= Bodo (deacon) =

Historical European noble

Bodo (c. 814
– 876) was a Frankish deacon at the court of Emperor Louis the Pious, who caused a notorious case of apostasy in the Europe of his day.

==Life==
In early 838, Bodo declared that he was embarking to make a pilgrimage to Rome, but instead went to Muslim Spain, where he converted to Judaism. His conversion was regarded as a rejection of the Carolingian culture, as well as of the Christian faith. He took the Jewish name of Eleazar, had himself circumcised and married a Jewish woman. In 839, Bodo moved to Saragossa, where he incited the government of the Caliphate of Cordoba and the people to persecute the Spanish Christians. Léon Poliakov claims that this conversion is evidence of the high regard in which Jews were held in Carolingian France.

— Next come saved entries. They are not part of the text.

/-- The copy of a .touch window starts, counted in TC of group `g`, for the executing lanes `es` of the
instruction that starts it: ORD is honoured as by TCOPY, and a conversion under sr counts for each lane
(02 R36, 11 R297, 12 R314). -/
def W.startWindow (w : W) (g t n : Nat) (x : Window) (es : List Nat) : W :=
  let gr := w.group g
  let ext := x.extents.map BitVec.toNat
  let cont := spCont x.desc x.fmto
  let used := tileChunks cont ext x.pitch 0
  let w := w.drainAll g
  let w := if x.ord = .rel || x.ord = .str then w.releaseAt g x.scope else w
  let w := if x.ord = .acq || x.ord = .str then w.acquireAt g x.scope else w
  let w := w.undefWindow t x cont ext
  let lane0 := es.headD 0
  let empty := (List.range x.chunks).filter fun k => !used.contains k
  let h : Hoist :=
    { g2s := true, core := gr.core, asid := gr.asid, team := t, desc := x.desc, fmto := x.fmto
      origin := x.origin.map BitVec.toNat, extents := ext, off := 0, pitch := x.pitch
      scope := x.scope, ord := x.ord, seed := BitVec.ofNat 64 (w.seed g lane0)
      seq := (w.lane g lane0).seq, win := some n, teams := []
      done := [], failed := [], resolved := [] }
  let raw := x.fmto = 0 || x.fmto = tdFmt x.desc
  let w := if tdRnd x.desc = .sr && (!raw || tdType x.desc = 1) then es.foldl (fun w l => w.bumpSeq g l) w else w
  let (w, id) := w.newOp { gid := g, cls := .tc, iaddr := w.c.mdl.cur.pc, kind := .hoist h, scope := x.scope }
  let bits := empty.foldl (fun b k => b ||| 2 ^ k) x.bits
  w.setWin t n { x with state := if used.isEmpty then 2 else 1, bits := bits, op := some id }

/-- How an access of a lane ends: its bytes, with whether a part was not resident; a wait; or a
fault with its address. -/
inductive LaneAcc where
  | ok (bs : List Byte) (nr : Bool)
  | wait (wk : Wake)
  | bad (cause addr : Nat)
  deriving DecidableEq, Repr

/-- The waits and faults of a scratchpad access at its windows and ranges (09 R253, R254), by one of the
executing lanes `es`. -/
def W.spGate (w : W) (g t o n : Nat) (es : List Nat) : W × Option LaneAcc :=
  match w.rangeHit t o n with
  | some r => (w, some (.wait (.range r.start r.stop)))
  | none =>
    (w.c.spd.wins.filter fun e => e.1.1 = t).foldl (fun (r : W × Option LaneAcc) e =>
      match r with
      | (w, some x) => (w, some x)
      | (w, none) =>
        match w.win t e.1.2 with
        | none => (w, none)
        | some x =>
          let lo := x.slot0 * 4096
          let hi := lo + x.slots * 4096
          if o + n ≤ lo || hi ≤ o then (w, none)
          else
            let a := max o lo - lo
            let b := min (o + n) hi - lo
            let ks := (List.range ((b + 511) / 512 - a / 512)).map fun i => a / 512 + i
            match ks.findSome? x.failedAt with
            | some (c, v) => (w, some (.bad c v))
            | none =>
              let miss := ks.filter fun k => !x.bit k
              if miss.isEmpty then (w, none)
              else if x.state = 0 && x.touch && w.countFull g .tc then
                (w, some (.bad Cause.counterOverflow o))
              else
                let w := if x.state = 0 && x.touch then w.startWindow g t e.1.2 x es else w
                (w, some (.wait (.chunk e.1.2 (laneMask miss))))) (w, none)

/-! ## Apertures (15 R380–R384) -/

def W.aprCtl (w : W) (n : Nat) : Dword := w.blk .aprCtl n
def aprEn (c : Dword) : Bool := c.getLsbD 0
def aprXf (c : Dword) : Nat := fld c 1 3
def aprParm (c : Dword) : Nat := fld c 8 4
def aprRw (c : Dword) : Nat := fld c 16 16
def aprKid (c : Dword) : Nat := fld c 38 8
def W.aprPa (w : W) (n : Nat) : Nat := fld (w.blk .aprPa n) 12 40 * 4096
def W.aprBytes (w : W) (n : Nat) : Nat := fld (w.blk .aprSize n) 12 44 * 4096
def W.aprSideAt (w : W) (n k : Nat) : Nat := fld (w.blk .aprSide n) 7 45 * 128 + 4 * k

/-- The checks of an access through an aperture (15 R381). -/
def W.aprOk (w : W) (a n o len : Nat) (write : Bool) : Bool :=
  let c := w.aprCtl n
  aprEn c && 1 ≤ aprXf c && aprXf c ≤ 4 && (fld c 48 16 = a || c.getLsbD 47)
    && o + len ≤ w.aprBytes n && (!write || (c.getLsbD 46 && aprXf c ≠ 3))

/-- Bytes of an aperture's buffer, by physical address, at the memory-side cache. -/
def W.phys (w : W) (key pa n : Nat) : W × MRes (List Byte) :=
  let w := (lineParts pa n).foldl (fun w p => (w.pull3 p.1).reach3 0 p.1 false) w
  match w.meetSectors pa n with
  | (w, some c) => (w, .bad c pa)
  | (w, none) => match w.plain3 key pa n with
    | some bs => (w, .ok bs)
    | none => (w, .bad Cause.keyRevoked pa)

/-- Several reads, one after another. -/
def seqL {α β : Type} (w : W) (xs : List α) (f : W → α → W × MRes β) : W × MRes (List β) :=
  xs.foldl (fun (r : W × MRes (List β)) x =>
    match r with
    | (w, .ok ys) => match f w x with
      | (w, .ok y) => (w, .ok (ys ++ [y]))
      | (w, .bad c v) => (w, .bad c v)
      | (w, .nonres v) => (w, .nonres v)
    | r => r) (w, .ok [])

/-- The buffer byte of a view byte of an identity or a transposing aperture (15 R382). -/
def W.aprMap (w : W) (n o : Nat) : Nat :=
  let c := w.aprCtl n
  if aprXf c = 4 then
    let es := if aprParm c = 1 then 4 else 2
    let cols := max 1 (aprRw c)
    let rows := max 1 (w.aprBytes n / (es * cols))
    let i := o / es
    w.aprPa n + (i % rows * cols + i / rows) * es + o % es
  else w.aprPa n + o

/-- One view element of a KV-dequantising aperture in its bytes (15 R382). -/
def W.aprKv (w : W) (n el : Nat) : W × MRes (List Byte) :=
  let c := w.aprCtl n
  let key := aprKid c
  let vs := if aprParm c = 1 then 4 else 2
  let f := if aprParm c = 1 then fp32 else bf16
  let page := w.aprPa n + 65536 * (el / 122880)
  let x := el % 122880
  match w.phys key page 256 with
  | (w, .ok hb) => match kvHeader hb with
    | none => (w, .bad Cause.formatInvalid page)
    | some h =>
      if h.fmt ≠ 0x14 && 61440 ≤ x then (w, .ok (List.replicate vs 0))
      else
        let (at_, sc, word) := kvElem h (x / 61440) (x % 61440)
        match w.phys key (page + at_) 1 with
        | (w, .ok b) =>
          let code := if h.fmt = 0x14 then bits (leNat b) (4 * (x % 2)) 4 else leNat b
          let s := match sc with
            | none => (w, MRes.ok [0x7F#8])
            | some p => w.phys key (page + p) 1
          match s with
          | (w, .ok sb) =>
            let v := mulAny (scaled (fmtOf h.fmt) code (scaleVal (leNat sb))) (fp32.dec word)
            (w, .ok (leBytes vs (f.conv .rne 0 v).code))
          | (w, .bad c v) => (w, .bad c v)
          | (w, .nonres v) => (w, .nonres v)
        | (w, .bad c v) => (w, .bad c v)
        | (w, .nonres v) => (w, .nonres v)
  | (w, .bad c v) => (w, .bad c v)
  | (w, .nonres v) => (w, .nonres v)
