/-- Checks 2 to 8 in order, with the instruction's own checks of formats and limits between them. -/
def W.mxCheck (w : W) (g : Nat) (xs : List MxOpnd) (fmts : Bool) (orient : Bool) (lim : Bool) :
    Option Nat :=
  let top := w.spbytes (w.group g).team
  if xs.any fun x => !w.mxTd x then some Cause.tdInvalid
  else if !fmts then some Cause.formatInvalid
  else if !orient then some Cause.matrixFormat
  else if (xs.any fun x => !w.mxRunOk g x) || !lim then some Cause.illegalOperand
  else if xs.any fun x => !x.inSize then some Cause.tdBounds
  else if xs.any fun x => x.sp && !x.inScratch top then some Cause.scratchBounds
  else if w.countFull g .mx then some Cause.counterOverflow
  else none

/-- An operation enters the engine: ORD is honoured, and a draw counts for every lane. -/
def W.mxStart (w : W) (i : Issue) (es : List Nat) (m : Mx) (sr : Bool) : W × Nat :=
  let g := i.gid
  let gr := w.group g
  let l0 := es.headD 0
  let f := m.f
  let w := w.drainAll g
  let w := if f.ord = .rel || f.ord = .str then w.releaseAt g f.scope else w
  let w := if f.ord = .acq || f.ord = .str then w.acquireAt g f.scope else w
  let m := { m with
    team := gr.team, core := gr.core, asid := gr.asid
    seed := BitVec.ofNat 64 (w.seed g l0), seq := (w.lane g l0).seq }
  let w := if sr then es.foldl (fun w l => w.bumpSeq g l) w else w
  w.newOp { gid := g, cls := .mx, iaddr := i.pc, kind := .mx m, scope := f.scope }

def isScratch (f : MatF) : Bool := f.spa = .scratch

/-! ## The instructions (13 R334, R339–R343) -/

/-- MXMMA. -/
def execMxmma (m : MmaM) (f : MatF) : State → Out1 :=
  mxRun f.g noAgain fun r es w =>
    let g := r.i.gid
    let t := (w.group g).team
    let k := 32 * f.kb.toNat
    let a := mxOpnd r w f.tda f.a k 128 (isScratch f) true
    let b := if m.t then mxOpnd r w f.tdb f.b k 128 false true
      else mxOpnd r w f.tdb f.b 128 k false true
    let slot := w.slotOf t m.slot.toNat
    match w.tileOf t f.acc.toNat with
    | none => Eff.allFault w es Cause.matrixState
    | some tile =>
      if m.ws && slot.isNone then Eff.allFault w es Cause.matrixState
      else
        let xs := if m.ws then [a] else [a, b]
        let fmts := mxFmt (mxEff f.fmta.toNat a.d) && (m.ws || mxFmt (mxEff f.fmtb.toNat b.d))
        match w.mxCheck g xs fmts (m.ws || m.t || !fmtMx (tdFmt b.d)) true with
        | some c => Eff.allFault w es c
        | none =>
          let srA := (mxConvs f.fmta.toNat a.d || tdType a.d = 1) && tdRnd a.d = .sr
          let srB := !m.ws && (mxConvs f.fmtb.toNat b.d || tdType b.d = 1) && tdRnd b.d = .sr
          let x : Mx :=
            { kind := .mma m, team := 0, core := 0, asid := 0, f := f, da := a.d, db := b.d
              oa := a.org, ob := b.org, tile := some tile, slot := if m.ws then slot else none }
          { w := (w.mxStart r.i es x (srA || srB)).1 }
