def W.rdPtpStatus (w : W) : Dword :=
  let p := w.c.fab.ptp
  BitVec.ofNat 64 ((BitVec.ofInt 32 p.ofs).toNat * 2 ^ 32 + (if p.lock then 2 else 0)
    + fld (w.blk .ptpStatus 0) 0 1)

/-- SLUICE.CMD: a nonzero OP starts a command (18 R442). -/
def W.wrCmd (w : W) (x : Dword) : Wr :=
  let op := fld x 0 3
  if w.c.slu.cmd.isSome then .error Cause.illegalOperand
  else if 4 < op then .error Cause.reservedField
  else
    let arg := w.blk .cmdarg 0
    let w := w.setBlk .cmd 0 (keep x 63 48 ||| keep x 2 0)
    let c : Cmd := { op := op, asid := fld x 48 16, grid := fld arg 0 24, team := fld arg 24 40 }
    .ok (if op = 0 then w else { w with c.slu.cmd := some c })

/-- A trigger register is written: its occurrence is copied anew (04 R107, R108). -/
def W.wrTrg (w : W) (r : Reg) (n : Nat) (x : Dword) : W :=
  let w := w.setBlk r n x
  { w with c.slu.trigs := adel w.c.slu.trigs n }

/-! ## Reading -/

/-- SR.CTX of a context (18 R431). -/
def W.rdCtx (w : W) (a : Nat) : Dword :=
  let x := w.ctx a
  BitVec.ofNat 64 (a % 65536 * 2 ^ 48 + x.gen % 256 * 2 ^ 40 + (if x.dbg then 2 else 0)
    + if x.priv then 1 else 0)

/-- SR.CORE of the reading fragment (18 R431). -/
def W.rdCore (w : W) (i : Issue) : Dword :=
  BitVec.ofNat 64 (i.core % 2048 + match (w.frag i.frag).place with
    | .ctx k => k % 64 * 2048
    | _ => 0)

/-- A register of a context as RDSR reads it. -/
def W.rdSr (w : W) (i : Issue) (a : Nat) (r : Reg) : Dword :=
  match r with
  | .config => w.boot.config
  | .ctx => w.rdCtx a
  | .core => w.rdCore i
  | .fpflags => (w.group i.gid).flags.setWidth 64
  | .leatuse => BitVec.ofNat 64 (w.leatUse a % 2 ^ 40)
  | r => w.srReg a r

/-- A block register as RDSR reads it. -/
def W.rdBlk (w : W) (r : Reg) (n : Nat) : Dword :=
  match r with
  | .cmd => w.blk .cmd 0 ||| (if w.c.slu.cmd.isSome then BitVec.ofNat 64 (2 ^ 47) else 0)
  | .memcCfg => BitVec.ofNat 64 ((w.stack n).ratio + if (w.stack n).busy then 128 else 0)
  | .memcSpare => w.rdSpare n
  | .keycmd => w.blk .keycmd 0 ||| (if w.c.mc.purging.isEmpty then 0 else BitVec.ofNat 64 (2 ^ 31))
  | .keydata => 0
  | .fabricTkclr => 0
  | .fantailCredit => 0
  | .ptpStatus => w.rdPtpStatus
  | r => w.blk r n

/-! ## Writing -/

/-- A write of a register of a context. -/
def W.wrSr (w : W) (i : Issue) (a : Nat) (r : Reg) (x : Dword) : Wr :=
  let put := fun (v : Dword) => (Except.ok (w.setSrReg a r v) : Wr)
  match r with
  | .config | .core | .leatuse => .ok w
  | .ctx => wrResv x 39 2 (.ok (w.modCtx a fun y => { y with dbg := x.getLsbD 1 }))
  | .fpflags => .ok (w.wrFpflags i.gid x)
  | .fpctl => wrResv x 63 8 (put (keep x 7 1))
  | .wlrange => w.wrWlrange a x
  | .ttbase => wrResv x 63 52 (put (keep x 51 20))
  | .mbbase => put (keep x 55 16)
  | .resqbase => put (keep x 55 12 ||| keep x 3 0)
  | .resqptr => put (headOnly (w.srReg a .resqptr) x)
  | .hintdrop => .ok (w.clrHintdrop a)
  | .leatbase => wrResv x 63 56 (put (keep x 55 16))
  | .leatsize => w.wrLeatsize a x
  | .fixlim => wrResv x 63 32 (put (keep x 31 0))
  | .podjob => put (keep x 16 0)
  | .wdog => put (keep x 31 0)
  | .fltring => put (keep x 55 12 ||| keep x 3 0)
  | .fltptr => put (headOnly (w.srReg a .fltptr) x)
  | .fltev => put (keep x 55 3)
  | .savebase => put (keep x 55 16)
  | .savesize => put (keep x 39 0)
  | _ => put x

/-- A write of a block register. -/
def W.wrBlk (w : W) (r : Reg) (n : Nat) (x : Dword) : Wr :=
  let put := fun (v : Dword) => (Except.ok (w.setBlk r n v) : Wr)
  match r with
  | .preempt => put (keep x 39 0)
  | .tgather => put (keep x 15 0)
  | .edefault => put (keep x 31 0)
  | .trgtime => .ok (w.wrTrg r n x)
  | .trgper => .ok (w.wrTrg r n (keep x 39 0))
  | .trgrec => .ok (w.wrTrg r n (keep x 55 8))
  | .trgctl => .ok (w.wrTrg r n (keep x 63 32 ||| keep x 10 0))
  | .cmd => w.wrCmd x
  | .tierLogbase => put (keep x 51 12 ||| keep x 8 0)
  | .tierLogctl => put (headOnly (w.blk r n) x)
  | .memcCfg => wrResv x 63 8 (.ok (w.ratio n (fld x 0 2)))
  | .memcSpare => w.wrSpare n x
  | .boltCtl => put (keep x 63 32 ||| keep x 0 0)
  | .boltScan => put (keep x 51 0)
  | .keycmd => w.wrKeycmd x
  | .aprPa | .aprSize | .aprSide | .aprCtl => w.wrApr r n x
  | .tenterCtl => w.wrTenter x
  | .tenterLog => put (keep x 51 12 ||| keep x 3 0)
  | .tenterPtr => put (headOnly (w.blk r n) x)
  | .fabricId => wrResv x 63 11 (put (keep x 10 0))
  | .fabricTkexp | .fabricTimeout => put (keep x 31 0)
  | .fabricTkclr => .ok (w.tkClear (fld x 0 16))
  | .pxqRing => put (keep x 55 6)
  | .pxqCtl => put (keep x 63 48 ||| keep x 7 4 ||| keep (w.blk r n) 3 3 ||| keep x 0 0)
  | .pxqPtr => .ok w
  | .commBase => put (keep x 63 8)
  | .ptpStatus => .ok (w.wrPtpStatus x)
  | .ptpCfg => w.wrPtpCfg x
  | .errring => put (keep x 51 12 ||| keep x 3 0)
  | .errptr => put (headOnly (w.blk r n) x)
  | .fantailCredit => w.credit x
  | .fantailPlan => put (keep x 15 0)
  | .monCtl => w.wrMon n x
  | .monBase => put (keep x 51 6)
  | .lifepa => put (keep x 51 12)
  | .hwinBase | .hwinLen | .hwinCtl => w.wrHwin r n x
  | _ => put x

/-! ## RDSR and WRSR (18 R435) -/

/-- The register, its instance and the context that an instruction reaches, or its fault. -/
def W.sysTarget (w : W) (f : Alu) (r : Rd) (write : Bool) : Except Nat (Reg × Nat × Nat) :=
  let b := (r.b f 0).toNat
  let own := (w.group r.i.gid).asid
  let other := b.testBit 31
  match regOf (bits b 8 12) with
  | none => .error Cause.illegalOperand
  | some (reg, cnt) =>
    if bits b 20 11 ≠ 0 || cnt ≤ bits b 0 8 then .error Cause.illegalOperand
    else if !(w.ctx own).priv && !(if write then reg.anyWrite else reg.anyRead) then
      .error Cause.privilegedOp
    else if !other then .ok (reg, bits b 0 8, own)
    else
      let a := (r.word f.c 0).toNat % 65536
      if !reg.isSr || f.c = .v 0 || (aget w.c.sys.ctxs a).isNone then .error Cause.illegalOperand
      else .ok (reg, bits b 0 8, a)

def execRdsr (f : Alu) : State → Out1 :=
  onceOp f.g fun r es w =>
    match w.sysTarget f r false with
    | .error c => Eff.allFault w es c
    | .ok (reg, n, a) =>
      let x := if reg.isSr then w.rdSr r.i a reg else w.rdBlk reg n
      { w := w.dst r.i f.d 0 [lo32 x, hi32 x] }

def execWrsr (f : Alu) : State → Out1 :=
  onceOp f.g fun r es w =>
    match w.sysTarget f r true with
    | .error c => Eff.allFault w es c
    | .ok (reg, n, a) =>
      let x := r.pair f.a 0
      match if reg.isSr then w.wrSr r.i a reg x else w.wrBlk reg n x with
      | .error c => Eff.allFault w es c
      | .ok w => { w := w }

/-! ## The writes as steps of the package -/

/-- A write that its rule refuses changes nothing. -/
def trying (f : W → Wr) (s : State) : Out1 :=
  step1 (fun w => match f w with
    | .ok w => w
    | .error _ => w) s

def execHostWindowWrite (n reg : Nat) (value : Dword) (s : State) : Out1 :=
  trying (fun w => match reg with
    | 0 => if n < 256 then w.wrHwin .hwinBase n value else .ok w
    | 1 => if n < 256 then w.wrHwin .hwinLen n value else .ok w
    | 2 => if n < 256 then w.wrHwin .hwinCtl n value else .ok w
    | _ => .ok w) s

def execApertureCtlWrite (reg n : Nat) (value : Dword) (s : State) : Out1 :=
  trying (fun w => if 64 ≤ n then .ok w else match reg with
    | 0 => w.wrApr .aprPa n value
    | 1 => w.wrApr .aprSize n value
    | 2 => w.wrApr .aprSide n value
    | 3 => w.wrApr .aprCtl n value
    | _ => .ok w) s

/-- The write of a context that exists. -/
def forCtx (a : Nat) (f : W → Wr) (s : State) : Out1 :=
  trying (fun w => if (aget w.c.sys.ctxs a).isSome then f w else .ok w) s

def execSrLeatsizeWrite (asid : Nat) (value : Dword) (s : State) : Out1 :=
  forCtx asid (fun w => w.wrLeatsize asid value) s
def execSrWlrangeWrite (asid : Nat) (value : Dword) (s : State) : Out1 :=
  forCtx asid (fun w => w.wrWlrange asid value) s
def execSrFpflagsWrite (group : Nat) (value : Dword) (s : State) : Out1 :=
  step1 (fun w => if (aget w.c.thr.groups group).isSome then w.wrFpflags group value else w) s
def execSrHintdropClear (asid : Nat) (s : State) : Out1 :=
  forCtx asid (fun w => .ok (w.clrHintdrop asid)) s
def execFaultRingLostClear (ring : Ring) (s : State) : Out1 := step1 (fun w => w.clrLost ring) s
def execTenterDropClear (s : State) : Out1 := step1 (fun w => w.clrDrop) s
def execFabricTkclr (asid : Nat) (s : State) : Out1 := step1 (fun w => w.tkClear asid) s
def execFantailCredit (value : Dword) (s : State) : Out1 := trying (fun w => w.credit value) s
def execMonitorClear (n : Nat) (s : State) : Out1 := step1 (fun w => w.monClear n) s
def execPtpCfgWrite (value : Dword) (s : State) : Out1 := trying (fun w => w.wrPtpCfg value) s
def execRatioChange (stack : Nat) (ratio : BitVec 2) (s : State) : Out1 :=
  step1 (fun w => if stack < 16 then w.ratio stack ratio.toNat else w) s
def execSpareBank (stack pch bank : Nat) (s : State) : Out1 :=
  trying (fun w => if stack < 16 then w.spare stack .bank pch bank else .ok w) s
def execRetireChannel (stack pch : Nat) (s : State) : Out1 :=
  trying (fun w => if stack < 16 then w.spare stack .channel pch 0 else .ok w) s
def execKeyLoad (kid : Nat) (s : State) : Out1 :=
  trying (fun w => if kid < 256 then w.keyLoad kid else .ok w) s
def execKeyDestroy (kid : Nat) (s : State) : Out1 :=
  trying (fun w => if kid < 256 then w.keyDestroy kid else .ok w) s

/-- The firmware's sparing of a bank whose corrected errors passed 64 in an hour (19 R459). -/
def execAutoSparing (stack pch bank : Nat) (s : State) : Out1 :=
  trying (fun w => if stack < 16 then w.spare stack .bank pch bank else .ok w) s

/-! ## TIME, ENERGY, PERFRD (18 R437) -/

def execTime (m : TimeM) (f : Alu) : State → Out1 :=
  onceOp f.g fun r es w =>
    let x : Dword := BitVec.ofNat 64 (match m with
      | .ptp => w.ptpNow
      | .ac => w.ac)
    { w := w.dstAll r.i f.d es [lo32 x, hi32 x] }

def execEnergy (m : EnergyM) (f : Alu) : State → Out1 :=
  onceOp f.g fun r es w =>
    let gr := w.group r.i.gid
    let x : Dword := BitVec.ofNat 64 (match m with
      | .ctx => (w.ctx gr.asid).account
      | .grid => (w.grid gr.grid).used)
    { w := w.dstAll r.i f.d es [lo32 x, hi32 x] }
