-- ==== Sys2Proof/Certificates/Slice0/Obligations.lean ====
section
/-! DEFINITION. The statements for the provers: each `Obligations.<Name>` is a claim about the machine
that a rule of the spec makes, or that follows from several; the words they are said in come first. -/

namespace Sys2Proof.Claim

open Sys2Proof Sys2Proof.Machine

/-! ## The words of the statements -/

/-- The issue that `exec` performs. -/
def now (s : State) : Issue := s.chip.mdl.cur

/-- The lanes that execute: active, with a guard that reads 1 (03 R65). -/
def lanesOf (s : State) (g : Guard) : List Nat := s.toW.execLanes (now s) g

/-- The package after the issue has advanced past the instruction and nothing else has happened
(06 R151); the counter of the free values has moved. -/
def moved (s : State) : W := (s.toW.advance (now s)).bumpFresh

/-- What the sources of the instruction are read from. -/
def rd (s : State) (g : Guard) : Rd := { w := moved s, i := now s, es := lanesOf s g }

/-- The fragment was not resumed by ERET.step (18 R434). -/
def calm (s : State) : Bool := !(s.toW.frag (now s).frag).step

/-- A lane executes, and the fragment is not single-stepped. -/
def runs (s : State) (g : Guard) : Bool := calm s && !(lanesOf s g).isEmpty

/-- The registers, the status and the rest of the package that an instruction did not touch: all of it
but the fields of threads and of the model's own bookkeeping. -/
def sameBeyondThreads (s t : State) : Prop :=
  t.chip.cores = s.chip.cores ∧ t.chip.cch = s.chip.cch ∧ t.chip.spd = s.chip.spd ∧
  t.chip.eng = s.chip.eng ∧ t.chip.slu = s.chip.slu ∧ t.chip.syn = s.chip.syn ∧
  t.chip.fab = s.chip.fab ∧ t.chip.mc = s.chip.mc ∧ t.chip.sys = s.chip.sys ∧
  t.mem = s.mem ∧ t.boot = s.boot

/-- An instruction that computes a function of each executing lane: its guard, its source fields, its
destination and the function. -/
structure LaneRow where
  g : Guard
  srcs : List Opnd
  d : Opnd
  val : Rd → Nat → LOut
  /-- how a lane's words are written -/
  wr : Issue → W → Nat → List Word → W := fun i w l xs => w.dst i d l xs

/-- The state after such an instruction when its queue registers answer and no lane traps: pops by the
executing lanes, their results written, conditions and draws counted, the end predicates, and the push
of the results to a queue destination (02 R38, 03 R60, 06 R151, 12 R319, R320). Absent where a queue
makes the instruction wait or fault, or a lane traps. -/
def LaneRow.after (r : LaneRow) (s : State) : Option State :=
  let i := now s
  let es := lanesOf s r.g
  match (moved s).popAll i.gid es (queueRegs r.srcs) with
  | (w1, .ok (pops, zeros)) =>
    let x : Rd := { w := moved s, i := i, pops := pops, es := es }
    if es.any fun l => (r.val x l).fault.isSome then none
    else
      let w2 := es.foldl (fun w l => r.wr i w l (r.val x l).vals) w1
      let w3 := w2.orFlags i.gid (es.foldl (fun y l => y ||| (r.val x l).flags) 0)
      let w4 := (es.filter fun l => (r.val x l).draw).foldl (fun w l => w.bumpSeq i.gid l) w3
      let w5 := w4.endPreds i.gid es zeros
      match queueOf r.d with
      | none => some (w5.toState s)
      | some q => match w5.push i.gid q (es.map fun l => (r.val x l).vals.headD 0) with
        | (w6, .ok ()) => some (w6.toState s)
        | _ => none
  | _ => none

== Correspondence with Álvaro ==
In 840 Bodo began a correspondence with a Christian intellectual, Pablo Álvaro of Cordova, also in Muslim Spain. Alvaro was born in a Christian family, but with Jewish roots. Because Bodo and Alvaro shared an interest in Judaism, they began a dialogue to try to convince each other to change their faith. Some of their letters have been preserved.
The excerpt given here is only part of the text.